STUDY MATERIAL:
★ ★ ★ ★

-- ==== Sys2Proof/Tests/Slice0.lean ====
section
/-! SUPPORT. Tests of the model: ill-formed terms, words written out from 30_encoding.md and the vectors of
95_test_vectors.md (each test names its own), one step each; and a witness for every statement that has hypotheses. -/

namespace Sys2Proof.Machine

open Sys2Proof

/-! ## The form of an instruction (R82, R86; vector V-ENC) -/

theorem test_wlen_125_is_ill_formed : (Instr.execute 0 125 0).wellFormed = false := by decide

theorem test_rlen_129_is_ill_formed : (Instr.execute 0 0 129).wellFormed = false := by decide

theorem test_largest_lengths_are_well_formed : (Instr.execute 0x7F 124 128).wellFormed = true := by decide

/-! ## Decoding. Command words: fields of R82, R83 written out by hand, bits 31 down to 0. Micro-states: R21's codes. -/

/-- `RLEN` 0x02, `WLEN` 0x01, bit 11 0, `ADDR` 0x50, `OP` 1 (V-ENC `0x00201501`). -/
theorem test_decode_execute :
    decode (.cmd 0b0000_00000010_00000001_0_1010000_0001) = .ok (.execute 0x50 1 2) := by decide

/-- `PAIR` 1, `OP` 2. -/
theorem test_decode_selectPins :
    decode (.cmd 0b000000000000000000000000000_1_0010) = .ok (.selectPins .pairB) := by decide

/-- `OP` 3. -/
theorem test_decode_setSpeed : decode (.cmd 0b0000000000000000000000000000_0011) = .ok .setSpeed := by decide

theorem test_decode_idle : decode (.seq 0b0000) = .ok .idle := by decide

theorem test_decode_waitFree : decode (.seq 0b0001) = .ok .waitFree := by decide

theorem test_decode_doStart : decode (.seq 0b0010) = .ok .doStart := by decide

theorem test_decode_waitSb : decode (.seq 0b0011) = .ok .waitSb := by decide

theorem test_decode_doAddr : decode (.seq 0b0100) = .ok .doAddr := by decide

theorem test_decode_waitAddr : decode (.seq 0b0101) = .ok .waitAddr := by decide

theorem test_decode_doTx : decode (.seq 0b0110) = .ok .doTx := by decide

theorem test_decode_waitBtf : decode (.seq 0b0111) = .ok .waitBtf := by decide

theorem test_decode_doAckSetup : decode (.seq 0b1000) = .ok .doAckSetup := by decide

theorem test_decode_waitRxne : decode (.seq 0b1001) = .ok .waitRxne := by decide

theorem test_decode_doRxRead : decode (.seq 0b1010) = .ok .doRxRead := by decide

theorem test_decode_doAckOff : decode (.seq 0b1011) = .ok .doAckOff := by decide

theorem test_decode_doStop : decode (.seq 0b1100) = .ok .doStop := by decide

theorem test_decode_doErrOff : decode (.seq 0b1101) = .ok .doErrOff := by decide

/-- The words that V-ENC calls illegal, each with the check that refuses it. -/
theorem test_illegal_words :
    decode (.cmd 0x0007D001) = .rejected .writeLength ∧
    decode (.cmd 0x08100001) = .rejected .readLength ∧
    decode (.cmd 0x0FF00001) = .rejected .readLength ∧
    decode (.cmd 0x00000801) = .rejected .reservedBit ∧
    decode (.cmd 0x10000001) = .rejected .reservedBit ∧
    decode (.cmd 0x00000022) = .rejected .reservedBit ∧
    decode (.cmd 0x00000013) = .rejected .reservedBit ∧
    decode (.cmd 0x00000000) = .rejected .operation ∧
    decode (.cmd 0x00000004) = .rejected .operation ∧
    decode (.cmd 0x0000000F) = .rejected .operation ∧
    decode (.cmd 0xFFFFFFFF) = .rejected .operation := by decide
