-- ==== Sys2Proof/Decode.lean ====
section
/-! DEFINITION. From words to instructions and back: the HOSTOP layout (spec/30_encoding.md R72, R73, R74), the
80-bit frame layout (spec/00_scope.md R18) and its structural pattern (R69). Decoding is total: every word is an
instruction or is rejected by name. -/

namespace Sys2Proof

/-! ### The HOSTOP word -/

/-- The `op` field, bits 1:0 (R72). -/
def HostopWord.op (w : HostopWord) : BitVec 2 := w.extractLsb' 0 2

/-- The `d8` field, bits 9:2 (R72). -/
def HostopWord.d8 (w : HostopWord) : Byte := w.extractLsb' 2 8

/-- The `p16` field, bits 25:10 (R72). -/
def HostopWord.p16 (w : HostopWord) : Word16 := w.extractLsb' 10 16

/-- Everything above `op`, bits 25:2: what IDLE and CLEAR ignore (R73). -/
def HostopWord.rest (w : HostopWord) : BitVec 24 := w.extractLsb' 2 24

/-- A HOSTOP word from its three fields (R72). -/
def HostopWord.ofFields (p16 : Word16) (d8 : Byte) (op : BitVec 2) : HostopWord :=
  BitVec.ofNat 26 (p16.toNat * 2 ^ 10 + d8.toNat * 2 ^ 2 + op.toNat)

/-- A HOSTOP word from `op` and the 24 bits above it. -/
def HostopWord.ofRest (rest : BitVec 24) (op : BitVec 2) : HostopWord :=
  BitVec.ofNat 26 (rest.toNat * 2 ^ 2 + op.toNat)

/-- `op` alone chooses the operation, and no word is reserved (R74): 00 IDLE, 01 PROCESS_BYTE, 10 SERIALIZE,
11 CLEAR. -/
def decodeHostop (w : HostopWord) : Instr :=
  if w.op = 0b00#2 then .idle w.rest
  else if w.op = 0b01#2 then .processByte w.d8 w.p16
  else if w.op = 0b10#2 then .serialize w.d8 w.p16
  else .clear w.rest

/-! ### The frame word -/

/-- The byte of a frame word at offset `k`, bits `[79-8k : 72-8k]` (R18). -/
def FrameWord.byteAt (w : FrameWord) (k : Nat) : Byte := w.extractLsb' (72 - 8 * k) 8

/-- The ten bytes of a frame word (R18). -/
def Frame.ofWord (w : FrameWord) : Frame where
  start := w.byteAt 0
  version := w.byteAt 1
  length := w.byteAt 2
  code := w.byteAt 3
  feedback := w.byteAt 4
  paramHigh := w.byteAt 5
  paramLow := w.byteAt 6
  checksumHigh := w.byteAt 7
  checksumLow := w.byteAt 8
  endMark := w.byteAt 9

/-- The ten bytes in wire order, offset 0 first (R44). -/
def Frame.bytes (f : Frame) : List Byte :=
  [f.start, f.version, f.length, f.code, f.feedback, f.paramHigh, f.paramLow, f.checksumHigh, f.checksumLow,
    f.endMark]

/-- A frame as one 80-bit word, offset 0 most significant (R18). -/
def Frame.toWord (f : Frame) : FrameWord :=
  BitVec.ofNat 80 (f.bytes.foldl (fun n b => n * 256 + b.toNat) 0)

/-- The mask of the FRAME row: offsets 0, 1, 2 and 9 (R69). -/
def frameMask : FrameWord := 0xFFFFFF000000000000FF

/-- The pattern of the FRAME row (R69). -/
def framePattern : FrameWord := 0x7EFF06000000000000EF

/-- A frame word with the structure of R69 is the FRAME row; any other 80-bit word is rejected by name. -/
def decodeFrame (w : FrameWord) : Except DecodeError Instr :=
  if w &&& frameMask = framePattern then .ok (.frame (Frame.ofWord w)) else .error (.notAFrame w)

/-! ### All words -/

/-- The decoder. -/
def decode : CodeWord → Except DecodeError Instr
  | .hostop w => .ok (decodeHostop w)
  | .frame w => decodeFrame w
  | .other nbits w => .error (.noSuchWord nbits w)

/-- The encoder, written from the same tables. -/
def encode : Instr → CodeWord
  | .idle ignored => .hostop (HostopWord.ofRest ignored 0b00#2)
  | .processByte b ignored => .hostop (HostopWord.ofFields ignored b 0b01#2)
  | .serialize code param => .hostop (HostopWord.ofFields param code 0b10#2)
  | .clear ignored => .hostop (HostopWord.ofRest ignored 0b11#2)
  | .frame f => .frame f.toWord

/-- The word a number of `nbits` bits stands for. A HOSTOP word is 26 bits and travels in up to four whole bytes,
whose bits above 25 are 0; a frame word is 80 bits (R82). -/
def CodeWord.ofBits (nbits w : Nat) : CodeWord :=
  if nbits ≤ 32 then (if w < 2 ^ 26 then .hostop (BitVec.ofNat 26 w) else .other nbits w)
  else if nbits ≤ 80 then (if w < 2 ^ 80 then .frame (BitVec.ofNat 80 w) else .other nbits w)
  else .other nbits w

/-- The instruction the decoder reads from a word numbered as spec/opcode_table.json numbers it. -/
def decodeTableWord (nbits w : Nat) : Option Instr :=
  match decode (CodeWord.ofBits nbits w) with
  | .ok i => some i
  | .error _ => none

end Sys2Proof
end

★ ★ ★ ★

EXERCISE:
The expected output is each line of the records above that includes the word "lean".

RESULT OF THE EXERCISE:
-- ==== Sys2Proof/Tests/Slice0.lean ====
-- ==== Sys2Proof/Decode.lean ====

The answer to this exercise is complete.